Monte Carlo or Bust
Monte Carlo Simulation is basically a computer model that repeatedly plays out an uncertain situation. In this case for my MLB project, to play out many innings and then average the number of runs scored per inning. You can read more about the method here -: http://en.wikipedia.org/wiki/Monte_Carlo_method
To assist with this we can use the RAND() function in MS Excel which creates a random number that is greater than equal to 0 and less than or equal to 1. We can simulate an inning for a player by assigning an outcome of a HOME RUN to a random number less than 0.5 and assigning an outcome of an OUT to a random number between 0.5 and 1. We can then run 5000 simulated innings and work out the average runs per inning.

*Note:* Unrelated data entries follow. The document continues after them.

/-- Settles O17, by the event: a Tick counts both timers down, a Step executes their instruction or leaves them, of the
host's transactions Reset alone writes them. -/
theorem timersChangeOnlyByTheirWriters : Obligations.TimersChangeOnlyByTheirWriters := by
  intro s t h
  obtain ⟨due, hdue, rfl⟩ | ⟨due, hdue, hstep⟩ | ⟨call, inbox, hdue, hinbox, hcall⟩ | ⟨-, -, rfl⟩ := step_cases h
  · exact ⟨.inr (.inl ⟨⟨due, hdue⟩, countDown_le s.dt⟩), .inr (.inl ⟨⟨due, hdue⟩, countDown_le s.st⟩)⟩
  · constructor
    · exact (stepInstr_dt hstep).imp_right fun ⟨x, hruns, hx⟩ => .inr (.inr ⟨x, ⟨⟨due, hdue⟩, hruns⟩, hx⟩)
    · exact (stepInstr_st hstep).imp_right fun ⟨x, hruns, hx⟩ => .inr (.inr ⟨x, ⟨⟨due, hdue⟩, hruns⟩, hx⟩)
  · obtain ⟨hdt, hst⟩ | ⟨rfl, hdt, hst⟩ := hostCall_timers hcall
    · exact ⟨.inl hdt, .inl hst⟩
    · exact ⟨.inr (.inr (.inl ⟨⟨hdue, inbox, hinbox⟩, hdt⟩)), .inr (.inr (.inl ⟨⟨hdue, inbox, hinbox⟩, hst⟩))⟩
  · exact ⟨.inl rfl, .inl rfl⟩

/-! ### The key wait (R33, R43) -/

theorem atKeyWait_of_wait_eq_false {s : State} (h : s.wait = false) : AtKeyWait s :=
  fun hwait => absurd hwait (by simp [h])

/-- A machine that cannot fetch an Fx0A does not wait. -/
theorem AtKeyWait.wait_eq_false {s : State} (hs : AtKeyWait s)
    (h : s.canFetch = true → ∀ x, decode s.fetchWord ≠ .ok (.ldVKey x)) : s.wait = false := by
  by_contra hwait
  obtain ⟨hfetch, x, hdecode⟩ := hs (Bool.eq_true_of_not_eq_false hwait)
  exact h hfetch x hdecode

/-- An Fx0A that stalls goes back to where it was fetched from; memory, and so the word there, it leaves alone. -/
theorem stall_fetched_withKeyWait (s : State) (keys : BitVec 16) :
    { s.fetched with kprev := keys, wait := true }.stall = { s with kprev := keys, wait := true } := by
  simp [State.stall, State.pc0, State.fetched, State.setPc]

theorem stepInstr_keeps_atKeyWait {s t : State} (hs : AtKeyWait s) (h : stepInstr s = .next t) : AtKeyWait t := by
  obtain ⟨-, rfl⟩ | ⟨-, hfault, rfl⟩ | ⟨-, -, ⟨r, herror⟩, rfl⟩ | ⟨-, hfetch, i, hdecode, hexec⟩ := stepInstr_cases h
  · exact hs
  · refine atKeyWait_of_wait_eq_false (hs.wait_eq_false ?_)
    simp [hfault]
  · refine atKeyWait_of_wait_eq_false (hs.wait_eq_false ?_)
    simp [herror]
  · by_cases hi : ∃ x, i = .ldVKey x
    · obtain ⟨x, rfl⟩ := hi
      obtain ⟨-, rfl⟩ | ⟨k, -, rfl⟩ := execLdVKey_cases hexec
      · rw [stall_fetched_withKeyWait]
        exact fun _ => ⟨hfetch, x, hdecode⟩
      · exact atKeyWait_of_wait_eq_false rfl
    · have hsame : t.wait = s.wait := exec_frame hexec .wait fun hw => hi (eq_ldVKey_of_mayWrite_wait hw)
      refine atKeyWait_of_wait_eq_false (hsame.trans (hs.wait_eq_false fun _ x hx => hi ⟨x, ?_⟩))
      exact Except.ok.inj (hdecode.symm.trans hx)

/-- Load alone may put another word where the machine waits (log 14). -/
theorem hostCall_keeps_atKeyWait {call : HostCall} {s t : State} (hs : AtKeyWait s) (hload : ∀ rom, call ≠ .load rom)
    (h : hostCall call s = .next t) : AtKeyWait t := by
  obtain ⟨-, rfl⟩ | ⟨rom, hcall, -⟩ | ⟨v, -, rfl⟩ | ⟨e, order, -, -, rfl⟩ | ⟨-, rfl⟩ | ⟨bytes, -, rfl⟩ := hostCall_cases h
  case inl => exact atKeyWait_of_wait_eq_false rfl
  case inr.inl => exact absurd hcall (hload rom)
  all_goals exact hs

/-- Settles O16: a waiting machine executes its Fx0A, which stalls or ends the wait, and nothing but a Load changes the word
it stands at. -/
theorem waitingMachineStandsAtKeyWait : Obligations.WaitingMachineStandsAtKeyWait := by
  refine ⟨fun s t hs h => stepInstr_keeps_atKeyWait hs h, fun s t hs hload h => ?_⟩
  obtain ⟨due, -, rfl⟩ | ⟨due, -, hstep⟩ | ⟨call, inbox, hdue, hinbox, hcall⟩ | ⟨-, -, rfl⟩ := step_cases h
  · exact hs
  · have hdueTaken : AtKeyWait { s with due := due } := hs
    exact stepInstr_keeps_atKeyWait hdueTaken hstep
  · have hcallTaken : AtKeyWait { s with inbox := inbox } := hs
    refine hostCall_keeps_atKeyWait hcallTaken (fun rom hrom => hload rom ⟨hdue, inbox, ?_⟩) hcall
    rw [hinbox, hrom]
  · exact hs

end Sys2Proof.Machine

/-! PROOFS. Stack entries at SP and above are never read (10_state R28): an instruction run with other dead entries ends in
the same state but for dead entries. -/

namespace Sys2Proof.Machine

/-- Two stacks hold the same `n` lowest entries. -/
def AgreeBelow (n : Nat) (a b : Vector Word 16) : Prop := ∀ k : Fin 16, k.val < n → a[k] = b[k]

theorem unchanged_withStack (t : State) (stack : Vector Word 16) (h : AgreeBelow t.sp.val stack t.stack) :
    Unchanged t { t with stack := stack } (fun e => ∃ k : Fin 16, e = .stack k ∧ t.sp.val ≤ k.val) := by
  intro e he
  cases e with
  | stack k => exact h k (Nat.lt_of_not_le fun hk => he ⟨k, rfl, hk⟩)
  | _ => rfl

/-! ### Operations that choose by a quirk or a condition: the choice does not look at the stack -/

theorem skipIf_withStack (s : State) (stack : Vector Word 16) (b : Bool) :
    { s with stack := stack }.skipIf b = { s.skipIf b with stack := stack } := by
  cases b <;> rfl

theorem setLogicResult_withStack (s : State) (stack : Vector Word 16) (x : Reg) (b : Byte) :
    { s with stack := stack }.setLogicResult x b = { s.setLogicResult x b with stack := stack } := by
  unfold State.setLogicResult
  split <;> rfl

theorem advanceI_withStack (s : State) (stack : Vector Word 16) (x : Reg) :
    { s with stack := stack }.advanceI x = { s.advanceI x with stack := stack } := by
  unfold State.advanceI
  split <;> rfl

theorem loadInto_withStack (s : State) (stack : Vector Word 16) (a : Nat) (rs : List Reg) (v : Vector Byte 16) :
    loadInto { s with stack := stack } a rs v = loadInto s a rs v := by
  induction rs generalizing v with
  | nil => rfl
  | cons r rs ih => exact ih _

theorem loadRegsFrom_withStack (s : State) (stack : Vector Word 16) (a : Nat) (x : Reg) :
    { s with stack := stack }.loadRegsFrom a x = { s.loadRegsFrom a x with stack := stack } := by
  simp only [State.loadRegsFrom, loadInto_withStack]

/-- An instruction other than a call and a return takes any stack along unread. -/
theorem exec_withStack {i : Instr} {s t : State} (stack : Vector Word 16) (hcall : ∀ nnn, i ≠ .call nnn) (hret : i ≠ .ret)
    (h : exec i s = .next t) : exec i { s with stack := stack } = .next { t with stack := stack } := by
  cases i with
  | call nnn => exact absurd rfl (hcall nnn)
  | ret => exact absurd rfl hret
  | seImm | sneImm | seReg | sneReg | skp | sknp => cases h; rw [← skipIf_withStack]; rfl
  | orReg | andReg | xorReg => cases h; rw [← setLogicResult_withStack]; rfl
  | drw x y n =>
    obtain ⟨hstall, rfl⟩ | ⟨hgo, hin, rfl⟩ | ⟨hgo, hout, rfl⟩ := execDrw_cases h
    · exact if_pos hstall
    · exact (if_neg hgo).trans (if_pos hin)
    · exact (if_neg hgo).trans (if_neg hout)
  | ldVKey x =>
    have hkeys : newlyPressed { s with stack := stack } = newlyPressed s := rfl
    obtain ⟨hkey, rfl⟩ | ⟨k, hkey, rfl⟩ := execLdVKey_cases h
    · simp only [exec, execLdVKey, hkeys, hkey]; rfl
    · simp only [exec, execLdVKey, hkeys, hkey]; rfl
  | ldBcd x =>
    obtain ⟨hin, rfl⟩ | ⟨hout, rfl⟩ := execLdBcd_cases h
    · exact if_pos hin
    · exact if_neg hout
  | storeRegs x =>
    obtain ⟨hin, rfl⟩ | ⟨hout, rfl⟩ := execStoreRegs_cases h
    · rw [← advanceI_withStack]
      exact if_pos hin
    · exact if_neg hout
  | loadRegs x =>
    obtain ⟨hin, rfl⟩ | ⟨hout, rfl⟩ := execLoadRegs_cases h
    · rw [← advanceI_withStack, ← loadRegsFrom_withStack]
      exact if_pos hin
    · exact if_neg hout
  | _ => cases h; rfl

theorem not_mayWrite_stack_or_sp {i : Instr} (s : State) (hcall : ∀ nnn, i ≠ .call nnn) (hret : i ≠ .ret) (k : Fin 16) :
    ¬mayWrite i s (.stack k) ∧ ¬mayWrite i s .sp := by
  cases i with
  | call nnn => exact absurd rfl (hcall nnn)
  | ret => exact absurd rfl hret
  | _ => simp [mayWrite, writtenBy, Element.raised, Element.isPixel, Element.memIn, Element.regUpTo]

/-- Run with another stack that agrees below SP, an instruction ends in the same state but for a stack that agrees below the
new SP. -/
def TakesStackAlong (i : Instr) (s : State) (stack : Vector Word 16) (t : State) : Prop :=
  ∃ stack', exec i { s with stack := stack } = .next { t with stack := stack' } ∧ AgreeBelow t.sp.val stack' t.stack
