-- ==== Sys2Proof/WellFormed.lean ====
section
/-! DEFINITION. The check on a command's operands: the immediate fits its 16-bit field (R82, R84). Register numbers
and buffer ids are in range by their types (R83). -/

namespace Sys2Proof

/-- imm16 is an unsigned 16-bit integer, 0 … 65535 (R82, R84). -/
def immOk (imm : Nat) : Bool := decide (imm < 65536)

/-- A command is well formed when some command word encodes it: every immediate fits 16 bits. -/
def Instr.wellFormed : Instr → Bool
  | .nop => true
  | .sreset => true
  | .fli _ imm => immOk imm
  | .fmov _ _ => true
  | .fadd _ _ _ => true
  | .fsub _ _ _ => true
  | .fmul _ _ _ => true
  | .fdiv _ _ _ => true
  | .finv _ _ => true
  | .ftst _ => true
  | .fnze _ imm => immOk imm
  | .fmax => true
  | .fget _ => true
  | .pclr _ => true
  | .pmov _ _ => true
  | .psetc _ _ imm => immOk imm
  | .pgetc _ _ imm => immOk imm
  | .pdeg _ => true
  | .ptst _ => true
  | .padd _ _ _ => true
  | .psub _ _ _ => true
  | .pmul _ _ _ => true
  | .pscl _ _ _ => true
  | .pdivrem _ _ _ _ => true
  | .pshr _ _ imm => immOk imm
  | .phgcd _ _ => true
  | .pfgcd _ _ _ => true
  | .mapply _ _ _ _ => true
  | .mget _ imm => immOk imm
  | .qget _ imm => immOk imm
  | .pinv _ _ _ => true
  | .ksetr imm => immOk imm
  | .pmodf _ => true
  | .rmul _ _ _ => true
  | .rinv _ _ => true
  | .ksetw imm => immOk imm
  | .vinit _ imm => immOk imm
  | .vsete _ _ imm => immOk imm
  | .vgete _ _ imm => immOk imm
  | .vwt _ => true
  | .p2v _ _ imm => immOk imm
  | .v2p _ _ => true
  | .kder => true
  | .encodeMsg => true
  | .synd => true
  | .dstep => true
  | .decodeCw imm => immOk imm

end Sys2Proof
end

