-- ==== Sys2Proof/Machine/GcdCmds.lean ====
section
/-! DEFINITION. GCD commands (42_gcd.md section 2). -/

namespace Sys2Proof.Machine

/-- PHGCD pa, pb: quotient prefix and forward matrix (R156). -/
def execPhgcd (ra rb : PReg) (s : State) : Answer :=
  if deg (s.pr ra) < deg (s.pr rb) then raised .illegalOperand (.phgcd ra rb) s
  else
    .next (s.setMQ (halfGcd s.cfg (s.pr ra) (s.pr rb)).2 (halfGcd s.cfg (s.pr ra) (s.pr rb)).1)

/-- PFGCD pg, pa, pb: whole quotient sequence, reducing matrix, gcd (R157). -/
def execPfgcd (rd ra rb : PReg) (s : State) : Answer :=
  if deg (s.pr ra) < deg (s.pr rb) then raised .illegalOperand (.pfgcd rd ra rb) s
  else
    let e := fullGcd s.cfg (s.pr ra) (s.pr rb)
    .next ((s.setMQ e.t e.seq).setP rd e.gcd)

/-- MAPPLY pd, pc, pa, pb: adj(M)·(A, B), first component first (R158, R139, R275). -/
def execMapply (rd rc ra rb : PReg) (s : State) : Answer :=
  let x := applyAdj s.cfg s.m (s.pr ra) (s.pr rb)
  if fits s.cfg x.1 && fits s.cfg x.2 then .next ((s.setP rd x.1).setP rc x.2)
  else raised .capacityExceeded (.mapply rd rc ra rb) s

/-- MGET pd, imm (R159). -/
def execMget (rd : PReg) (imm : Nat) (s : State) : Answer :=
  match s.m.entry imm with
  | none => raised .illegalOperand (.mget rd imm) s
  | some x => .next (s.setP rd x)

/-- QGET pd, imm (R160). -/
def execQget (rd : PReg) (imm : Nat) (s : State) : Answer :=
  match s.qseq[imm]? with
  | none => raised .illegalOperand (.qget rd imm) s
  | some x => .next (s.setP rd x)

/-- PINV pd, pa, pm (R161). -/
def execPinv (rd ra rb : PReg) (s : State) : Answer :=
  if s.pr rb = [] then raised .divisionByZero (.pinv rd ra rb) s
  else .next (s.putInverse rd (invert s.cfg (s.pr ra) (s.pr rb)))

end Sys2Proof.Machine
end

In the model we need to work out all the events that can occur at each plate appearance through an inning and assign probabilities to these events as well as all the different types of play. So, for example, since the year 2000 1.86% of (At Bats+Sacrifice Hits+Sacrifice Bunts) have resulted in ERRORS. The calculation for OUTS (in play) is equal to ((AB+SB+SF) – hits – errors – strikeouts), and so on. For the ‘types of play’, ie short or long singles, doubles, fly balls etc I have just used the estimates from the Mathletics book. We can input this data into a spreadsheet.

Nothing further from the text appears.